Training BERT and ResNet on a smartphone for the first time, reducing energy consumption by 35%-AI-php.cn

Table of Contents

Integrated paging and reimplementation

POET

Experimental results

Home

Technology peripherals

Training BERT and ResNet on a smartphone for the first time, reducing energy consumption by 35%

王林

Apr 09, 2023 am 11:41 AM

poet training method deep learning model

The researchers said that they viewed edge training as an optimization problem and thus discovered the optimal schedule to achieve minimum energy consumption under a given memory budget.

Currently, deep learning models have been widely deployed on edge devices such as smartphones and embedded platforms for inference.

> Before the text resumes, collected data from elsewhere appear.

-- ==== Sys2Proof/Machine/State.lean ====
section
/-! DEFINITION. The state of the block (`spec/10_state.md`), its reset value, and the reasons a step can stop. -/

namespace Sys2Proof.Machine

/-- What register `fault` holds (R31). -/
inductive FaultReg where
  | none
  | invariantViolation
  deriving DecidableEq, Repr

/-- The events of the history `log` (R38). -/
inductive Event where
  /-- `EvEnq(frame)` -/
  | enq (frame : Frame)
  /-- `EvStart(frame)` -/
  | start (frame : Frame)
  /-- `EvDone(frame)` -/
  | done (frame : Frame)
  /-- `EvComplete(frame)` -/
  | complete (frame : Frame)
  /-- `EvAbort(n)`, `n` the number of entries dropped -/
  | abort (n : Nat)
  /-- `EvFault` -/
  | fault
  deriving DecidableEq, Repr

/-- One pulse pair: high for `high` ticks, then low for `low` ticks (R26, R84). -/
structure Symbol where
  high : Nat
  low : Nat
  deriving DecidableEq, Repr

/-- A PulseTrain: `sym(0)` first (R26). -/
abbrev PulseTrain := List Symbol

/-- The seven configuration registers (R34). A tick count is `DUR_W` bits wide, a parameter; it is held as a number and
`Cfg.wellFormed` says that it fits. -/
structure Cfg where
  tickHz : Nat
  syncH : Nat
  syncL : Nat
  oneH : Nat
  oneL : Nat
  zeroH : Nat
  zeroL : Nat
  deriving DecidableEq, Repr

/-- The output ports of R43 that are not views of other state: what the step just taken put on them, and no memory of an
earlier one. A result port carries the value a call returns, `none` where none returns: a decode error is "held nowhere
after the call returns" (R31), and frames and trains are values, not state (R25, R26). `sum` and `tickCount` carry the
results of `CHECKSUM` and `TICKS`, which have no port (R82; log entry 6). -/
structure Outputs where
  /-- `p_ack` of the producer that `State.agent` names; 0 at every other producer (R43). -/
  pAck : Bool
  /-- `em_start`, a strobe (R43). -/
  emStart : Bool
  /-- `em_train`, valid with `em_start` (R43). -/
  emTrain : Option PulseTrain
  /-- `enc_frame` (R43). -/
  encFrame : Option Frame
  /-- `dec_status` (R43, R190). -/
  decStatus : Option (BitVec 2)
  /-- `dec_cmd`, meaningful only when `dec_status = 0` (R43). -/
  decCmd : Option CmdWord
  /-- `map_train` (R43). -/
  mapTrain : Option PulseTrain
  /-- The result of the last `CHECKSUM`. -/
  sum : Option Byte
  /-- The result of the last `TICKS`. -/
  tickCount : Option Nat
  deriving DecidableEq, Repr

/-- The state of the block. The fields down to `log` are the spec's state (R40); `par` holds the parameters (R6), which
no step changes; the rest is the model's: the inputs that stand at the ports (R41, R43), whose request is being
served, what the output ports carry, and the counter of the free values. -/
structure State where
  /-- Frames not yet completion-notified, the in-flight one at the front (R28). -/
  queue : List Frame
  /-- The "transmission active" flag (R29). -/
  active : Bool
  /-- The sticky fault register (R31). -/
  fault : FaultReg
  /-- The completion latch, the level `k_irq` (R32). -/
  donePending : Bool
  /-- A train is being emitted (R33). -/
  emBusy : Bool
  /-- The frame whose train is being emitted, meaningful while `emBusy` (R33). -/
  emFrame : Frame
  /-- `INIT` has been performed (R44). -/
  initialised : Bool
  /-- The configuration registers (R34), meaningful while `initialised`. -/
  cfg : Cfg
  /-- The event history (R38). -/
  log : List Event
  /-- The parameters of R6; `par.tickHz` is the value on `em_tick_hz`. -/
  par : Params
  /-- In whose context the operation is performed: the agent whose request is being served (R9, R205). -/
  agent : Context
  /-- The requests still to come, in the order in which they are presented; the members of one inner list stand at the
  ports at the same time (R56, R85). -/
  program : List (List Request)
  /-- What the step just taken put on the output ports (R43). -/
  out : Outputs
  /-- How many requests have been served: the argument of the free values of `Config`. -/
  freeCount : Nat
  deriving DecidableEq, Repr

/-- Every configuration register at zero: the model's value for "unspecified" (log entry 1). -/
def Cfg.zero : Cfg := { tickHz := 0, syncH := 0, syncL := 0, oneH := 0, oneL := 0, zeroH := 0, zeroL := 0 }

/-- The output ports at rest: no strobe, and no call returns a value (log entry 10). -/
def Outputs.rest : Outputs :=
  { pAck := false, emStart := false, emTrain := none, encFrame := none, decStatus := none, decCmd := none,
    mapTrain := none, sum := none, tickCount := none }

/-- The block right after `RESET` (R40), with the default parameters (R6) and nothing requested. -/
def State.reset : State :=
  { queue := [], active := false, fault := .none, donePending := false, emBusy := false, emFrame := 0,
    initialised := false, cfg := Cfg.zero, log := [], par := Params.default, agent := .host, program := [],
    out := Outputs.rest, freeCount := 0 }

/-- Why the model stops with a fault. -/
inductive Fault where
  /-- A `START` would read the configuration registers before `INIT` has written them: "A model must treat a read of
  either before it is written as a fault of the model, not as zero" (R233). Raised by `START` outside any queue
  operation. Safe: the model stops. -/
  | configurationUnwritten
  deriving DecidableEq, Repr

/-- Why the model takes no step. All are safe: the spec gives the situation no step (`refuse`, R12), and a claim about
what follows cannot be proved. `InvariantViolation` is none of these: it is a next state (R196). -/
inductive Refusal where
  /-- Raised by an arm of `exec` without a meaning; no arm has it. Safe. -/
  | notModelled (mnemonic : String)
  /-- The word on the port presents no operation (R80, R83, U15). Raised by `step`. Safe. -/
  | noOperation (why : Reject)
  /-- The request comes from a producer number that is not below `NPROD` (R9, R207). Raised by every operation. Safe. -/
  | noSuchProducer
  /-- The agent is not among those R205 lists for the operation (U15). Raised by every operation. Safe. -/
  | agentNotAllowed
  /-- `fault` is set and the operation is not enabled (R197, U11). Raised by every operation but `RESET` and the pure
  functions. Safe. -/
  | halted
  /-- `initialised` is false and the operation is not enabled (R44). Raised by the queue operations and `TOSIGNAL`. Safe. -/
  | notInitialised
  /-- A second `INIT` without a `RESET` between (R231, U6). Safe. -/
  | alreadyInitialised
  /-- `RESET` or `INIT` while a train is in flight or frames are queued (R239, U6). Safe. -/
  | workPending
  /-- `INIT` would load a configuration that is not well formed (R35, U10). Safe. -/
  | illFormedConfiguration
  /-- `ENQ` or `SEND` into a full finite queue (R151, U3). Safe. -/
  | queueFull
  /-- `SEND` or `ENCODE` of a channel or action outside its set (R104, U1). Safe. -/
  | notACommand
  /-- `DECODE` of fewer than 40 bits (R106, U2). Safe. -/
  | shortSequence
  /-- `EMIT_DONE` with no train being emitted (R157, R158, U8). Safe. -/
  | emitterIdle
  /-- `ABORT` in a block that does not expose it (R160). Safe. -/
  | abortNotExposed
  deriving DecidableEq, Repr

end Sys2Proof.Machine
end

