-- ==== Sys2Proof/Machine/Flags.lean ====
section
/-! DEFINITION. What is read off the state: the status views and derived values of `spec/10_state.md`, and the conditions
under which operations are enabled. -/

namespace Sys2Proof.Machine

/-- The queue's machine (R30). -/
inductive QState where
  | idle
  | transmitting
  deriving DecidableEq, Repr

/-- `qstate`, read off `active` (R30). -/
def State.qstate (s : State) : QState := if s.active then .transmitting else .idle

/-- `st_active` (R36). -/
def State.stActive (s : State) : Bool := s.active

/-- `st_qlen` (R36). -/
def State.stQlen (s : State) : Nat := s.queue.length

/-- `st_fault` (R36, R43: one bit). -/
def State.stFault (s : State) : Bool := decide (s.fault ≠ .none)

/-- `k_irq = done_pending` (R43, R198). -/
def State.kIrq (s : State) : Bool := s.donePending

/-- `p_ack` of producer `p`: given in the step that performed its request, and to no other producer (R43). -/
def State.pAckOf (s : State) (p : Nat) : Bool := s.out.pAck && decide (s.agent = .producer p)

/-- The backlog: the queue without its in-flight front entry (R28, C5). -/
def State.backlog (s : State) : List Frame := if s.active then s.queue.tail else s.queue

/-- `fault = None`. -/
def State.healthy (s : State) : Bool := decide (s.fault = .none)

/-- The queue has room for one more entry (R151). -/
def State.hasRoom (s : State) : Bool :=
  match s.par.qdepth with
  | none => true
  | some d => decide (s.queue.length < d)

/-- A train is in flight or a frame is queued (R11, R239, U6). -/
def State.workPending (s : State) : Bool := s.active || !s.queue.isEmpty || s.emBusy || s.donePending

/-- The requesting agent exists: `P(p)` with `0 <= p < NPROD`, or another agent (R9, R207). -/
def State.agentExists (s : State) : Bool :=
  match s.agent with
  | .producer p => decide (p < s.par.nprod)
  | _ => true

/-- The requesting agent is a producer (R205, rows `SEND`, `ENQ`, `ABORT`, `NOP`). -/
def State.byProducer (s : State) : Bool :=
  match s.agent with
  | .producer _ => true
  | _ => false

/-- The requesting agent may perform a pure function: anyone but the emitter (R205, R82). -/
def State.byPureUser (s : State) : Bool :=
  match s.agent with
  | .emitter => false
  | _ => true

/-- A tick count the peripheral can hold (R34, R134). -/
def representable (durW count : Nat) : Bool := decide (1 ≤ count ∧ count ≤ 2 ^ durW - 1)

/-- The configuration is well formed (R35). -/
def Cfg.wellFormed (durW : Nat) (c : Cfg) : Bool :=
  representable durW c.syncH && representable durW c.syncL && representable durW c.oneH &&
  representable durW c.oneL && representable durW c.zeroH && representable durW c.zeroL &&
  decide (c.zeroH < c.oneH) && decide (c.oneH < c.syncH) && decide (c.oneL < c.zeroL)

/-- A value of a ranged constant (R131). -/
def inRange (lo hi v : Nat) : Bool := decide (lo ≤ v ∧ v ≤ hi)

/-- The parameters are among those R6 and R131 admit. -/
def paramsAdmitted (p : Params) : Bool :=
  decide (1 ≤ p.tickHz) && decide (1 ≤ p.durW) && decide (1 ≤ p.nprod) &&
  (match p.qdepth with
    | none => true
    | some d => decide (1 ≤ d)) &&
  inRange 1400 1400 p.tSyncH && inRange 750 800 p.tSyncL && inRange 750 800 p.tOneH &&
  inRange 250 300 p.tOneL && inRange 250 300 p.tZeroH && inRange 750 800 p.tZeroL

end Sys2Proof.Machine
end

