/-- What an operation that answers a next state has done, with the guard of each case. Tied to `exec` by
`effect_of_exec`. -/
inductive Effect (s : State) : Instr → State → Prop
  /-- An enqueue into a transmitting queue (R153). -/
  | append {i : Instr} {f : Frame} (hi : enqueuedFrame i = some f) (hRoom : s.roomFor) (hActive : s.active = true)
      (hQueue : s.queue ≠ []) :
      Effect s i ({ s with queue := s.queue ++ [f] }.record (.enq f)).acknowledge
  /-- An enqueue into an idle queue, which starts the frame (R153, R156). -/
  | startIdle {i : Instr} {f : Frame} (hi : enqueuedFrame i = some f) (hRoom : s.roomFor) (hIdle : s.active = false)
      (hQueue : s.queue = []) (hFree : s.emBusy = false) (hInit : s.initialised = true) :
      Effect s i (({ s with queue := [f], active := true }.record (.enq f)).started f).acknowledge
  /-- `ABORT` of a transmitting queue (R160). -/
  | dropBacklog {front : Frame} {rest : List Frame} (hActive : s.active = true) (hQueue : s.queue = front :: rest) :
      Effect s .abort ({ s with queue := [front] }.record (.abort rest.length)).acknowledge
  /-- `ABORT` of an idle queue (R160). -/
  | dropNothing (hIdle : s.active = false) (hQueue : s.queue = []) :
      Effect s .abort (s.record (.abort 0)).acknowledge
  /-- `COMPLETE` of the only entry (R159). -/
  | completeLast {front : Frame} (hDone : s.donePending = true) (hActive : s.active = true)
      (hQueue : s.queue = [front]) :
      Effect s .complete
        ({ s with queue := [], donePending := false, active := false }.record (.complete front))
  /-- `COMPLETE` with an entry behind the front one, which it starts (R159, R156). -/
  | completeNext {front second : Frame} {rest : List Frame} (hDone : s.donePending = true)
      (hActive : s.active = true) (hQueue : s.queue = front :: second :: rest) (hFree : s.emBusy = false) :
      Effect s .complete
        (({ s with queue := second :: rest, donePending := false }.record (.complete front)).started second)
  /-- `COMPLETE` without a notification (R161). -/
  | completeNothing (hDone : s.donePending = false) : Effect s .complete s
  /-- `EMIT_DONE` (R158). -/
  | emitDone (hBusy : s.emBusy = true) : Effect s .emitDone s.emissionDone
  /-- `START` on its own, which only happens inside another operation (R156, R205). -/
  | start {f : Frame} (hInside : s.agent = .inside) (hFree : s.emBusy = false) : Effect s (.start f) (s.started f)
  /-- Taking the exception (R195, R196). -/
  | raise {i : Instr} (hi : producerOp i = true ∨ i = .complete ∨ ∃ f, i = .start f)
      (hCause : s.agent = .inside ∨ s.disagrees) : Effect s i s.raiseInvariantViolation
  /-- `RESET` (R230). -/
  | reset : Effect s .reset s.toReset
  /-- `INIT` (R231). -/
  | init (hInit : s.initialised = false) (hQuiet : s.quiet)
      (hWf : (loadedCfg s.par).wellFormed s.par.durW = true) :
      Effect s .init { s with cfg := loadedCfg s.par, initialised := true }
  /-- `NOP` (R162). -/
  | nop : Effect s .nop s
  /-- A pure function, which drives output ports only (R8). -/
  | drive {i : Instr} {o : Outputs} (hi : pureOp i = true) : Effect s i { s with out := o }
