-- ==== Sys2Proof/Machine/Control.lean ====
section
/-! DEFINITION. NOP and the control transfers of TD (43_instruction_set.md R202, R203, R208, R209). `rf.pc` is the
address after the instruction, or the unchanged `PC` on injection (10_state.md R24). -/

namespace Sys2Proof.Machine

/-- `read_addresses` and `execute` of `NOP` (R202). -/
def nopOffer : Offer := noRead fun rf => (rf, [])

/-- `NOP` (R202). -/
def execNop (s : State) : Host.Outcome State Fault Refusal := runOffer .nop nopOffer s

/-- `read_addresses` and `execute` of `CALL nn` (R203). -/
def callOffer (nn : Word) : Offer :=
  noRead fun rf => ((rf.setPc nn).setSp (rf.ext.sp - 2), pushWrites rf.ext.sp rf.pc)

/-- `CALL nn` (R203). -/
def execCall (nn : Word) (s : State) : Host.Outcome State Fault Refusal := runOffer (.call nn) (callOffer nn) s

/-- `read_addresses` and `execute` of `JP nn` (R208). -/
def jpOffer (nn : Word) : Offer := noRead fun rf => (rf.setPc nn, [])

/-- `JP nn` (R208). -/
def execJp (nn : Word) (s : State) : Host.Outcome State Fault Refusal := runOffer (.jp nn) (jpOffer nn) s

/-- `read_addresses` and `execute` of `RET` (R209). -/
def retOffer : Offer := pop fun rf w => ((rf.setPc w).setSp (rf.ext.sp + 2), [])

/-- `RET` (R209). -/
def execRet (s : State) : Host.Outcome State Fault Refusal := runOffer .ret retOffer s

end Sys2Proof.Machine
end

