-- ==== Sys2Proof/Machine/InterruptControl.lean ====
section
/-! DEFINITION. The instructions of TD that write `IE` and `IM` (43_instruction_set.md R212–R216). None of them is
privileged (60_exceptions.md R320), and none changes `PEND` (R312). -/

namespace Sys2Proof.Machine

/-- `read_addresses` and `execute` of `DI` (R212). -/
def diOffer : Offer := noRead fun rf => (rf.setIe false, [])

/-- `DI` (R212). -/
def execDi (s : State) : Host.Outcome State Fault Refusal := runOffer .di diOffer s

/-- `read_addresses` and `execute` of `EI` (R213); no delay follows it (70_reset_and_hazards.md R412). -/
def eiOffer : Offer := noRead fun rf => (rf.setIe true, [])

/-- `EI` (R213); no delay follows it (70_reset_and_hazards.md R412). -/
def execEi (s : State) : Host.Outcome State Fault Refusal := runOffer .ei eiOffer s

/-- `read_addresses` and `execute` of `IM 0` (R214). -/
def im0Offer : Offer := noRead fun rf => (rf.setIm .mode0, [])

/-- `IM 0` (R214). -/
def execIm0 (s : State) : Host.Outcome State Fault Refusal := runOffer .im0 im0Offer s

/-- `read_addresses` and `execute` of `IM 1` (R215). -/
def im1Offer : Offer := noRead fun rf => (rf.setIm .mode1, [])

/-- `IM 1` (R215). -/
def execIm1 (s : State) : Host.Outcome State Fault Refusal := runOffer .im1 im1Offer s

/-- `read_addresses` and `execute` of `IM 2` (R216). -/
def im2Offer : Offer := noRead fun rf => (rf.setIm .mode2, [])

/-- `IM 2` (R216). -/
def execIm2 (s : State) : Host.Outcome State Fault Refusal := runOffer .im2 im2Offer s

end Sys2Proof.Machine
end

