/-! ### Operand gather and commit, for every decoder -/

/-- 42_engine_step.md R151: the read list of the register file as it stands is read in order, one `resolve_read` an
entry, and the bytes go to `execute` in that order, whose registers and write list make the rest of the step (R152 to
R155); a fatal fault ends the step where it is raised, later entries are not read and `execute` is not called. -/
def Obligations.OperandGatherInOrder : Prop :=
  ∀ (δ ι α ε σ : Type) (V : Devices σ),
    (∀ s : Engine.State δ ι α ε σ, gather V [] s = .ok ([], s)) ∧
    (∀ (a : Address) (as : List Address) (s t : Engine.State δ ι α ε σ),
      resolveRead V a s = .error t → gather V (a :: as) s = .error t) ∧
    (∀ (a : Address) (s t : Engine.State δ ι α ε σ) (v : Byte),
      resolveRead V a s = .ok (v, t) → gather V [a] s = .ok ([v], t)) ∧
    (∀ (as bs : List Address) (s t : Engine.State δ ι α ε σ) (data : List Byte), gather V as s = .ok (data, t) →
      data.length = as.length ∧ t.rf = s.rf ∧ t.mem = s.mem ∧
      (∀ data' u, gather V bs t = .ok (data', u) → gather V (as ++ bs) s = .ok (data ++ data', u)) ∧
      (∀ u, gather V bs t = .error u → gather V (as ++ bs) s = .error u)) ∧
    (∀ (as bs : List Address) (s t : Engine.State δ ι α ε σ),
      gather V as s = .error t → gather V (as ++ bs) s = .error t) ∧
    (∀ (D : Decoder δ ι α ε) (i : ι) (args : α) (s t : Engine.State δ ι α ε σ),
      (gather V (D.readAddresses i s.rf args) s = .error t → runDecoded D V i args s = .next t) ∧
      (∀ data, gather V (D.readAddresses i s.rf args) s = .ok (data, t) →
        runDecoded D V i args s =
          .next (emit (.stepReturn i args)
            (commit V (D.execute i s.rf data args).2 { t with rf := (D.execute i s.rf data args).1 }))))

/-- 42_engine_step.md R154: the write list is committed in order. Each cell ends with the byte of the last entry that
names it (20_memory.md R68); each entry of a bound port is one call of its device, in list order; each port entry appends
exactly its event, in list order; nothing else changes, so no register and no fatal fault. -/
def Obligations.CommitInOrder : Prop :=
  ∀ (δ ι α ε σ : Type) (V : Devices σ) (ws : List (Address × Byte)) (s : Engine.State δ ι α ε σ),
    (∀ a : Word, readByte (commit V ws s).mem a = lastWritten a (readByte s.mem a) ws) ∧
    (commit V ws s).hist = s.hist ++ ws.filterMap (writeEvent s.iomap) ∧
    commit V ws s =
      { s with
        mem := (commit V ws s).mem
        dev := devicesWritten V s.iomap s.dev ws
        histRev := (commit V ws s).histRev }

/-! ### The step -/

/-- 42_engine_step.md R149, for EVERY decoder: with no delivery, the step feeds the bytes from `PC` on, one at a time,
until the first feed that completes; that is its instruction, `PC` has advanced by the bytes fed, each feed has its
event. -/
def Obligations.FetchFeedsUntilComplete : Prop :=
  ∀ (δ ι α ε σ : Type) (f : Feed δ ι α)
    (run : ι → α → Engine.State δ ι α ε σ → Host.Outcome (Engine.State δ ι α ε σ) Fault Refusal)
    (s : Engine.State δ ι α ε σ) (n : Nat) (i : ι) (a : α),
    s.fault = none → ¬(s.pend = true ∧ s.rf.ie = true) → n < s.params.decodeBudget.val →
    (feedAll f s.dec (readBytes s.mem s.rf.pc (n + 1))).2 = List.replicate n .incomplete ++ [.complete i a] →
    stepWith f run s =
      run i a (afterFetch (n + 1) (feedAll f s.dec (readBytes s.mem s.rf.pc (n + 1))).1 s)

Among them, training is still mainly done on large cloud servers with high-throughput accelerators such as GPUs. Centralized cloud training models require transferring sensitive data such as photos and keystrokes from edge devices to the cloud, sacrificing user privacy and incurring additional data movement costs.

Training BERT and ResNet on a smartphone for the first time, reducing energy consumption by 35%

Caption: Twitter @Shishir Patil

Therefore, in order to allow users to personalize their models without sacrificing privacy, federated learning Device-based training methods such as Alibaba Cloud do not need to integrate data into the cloud and can also perform local training updates. These methods have been deployed on Google's Gboard keyboard to personalize keyboard suggestions and are also used by iPhones to improve automatic speech recognition. At the same time, current device-based training methods do not support training modern architectures and large models. Training larger models on edge devices is not feasible, mainly because limited device memory cannot store backpropagation activations. A single training iteration of ResNet-50 requires over 200 times more memory than inference.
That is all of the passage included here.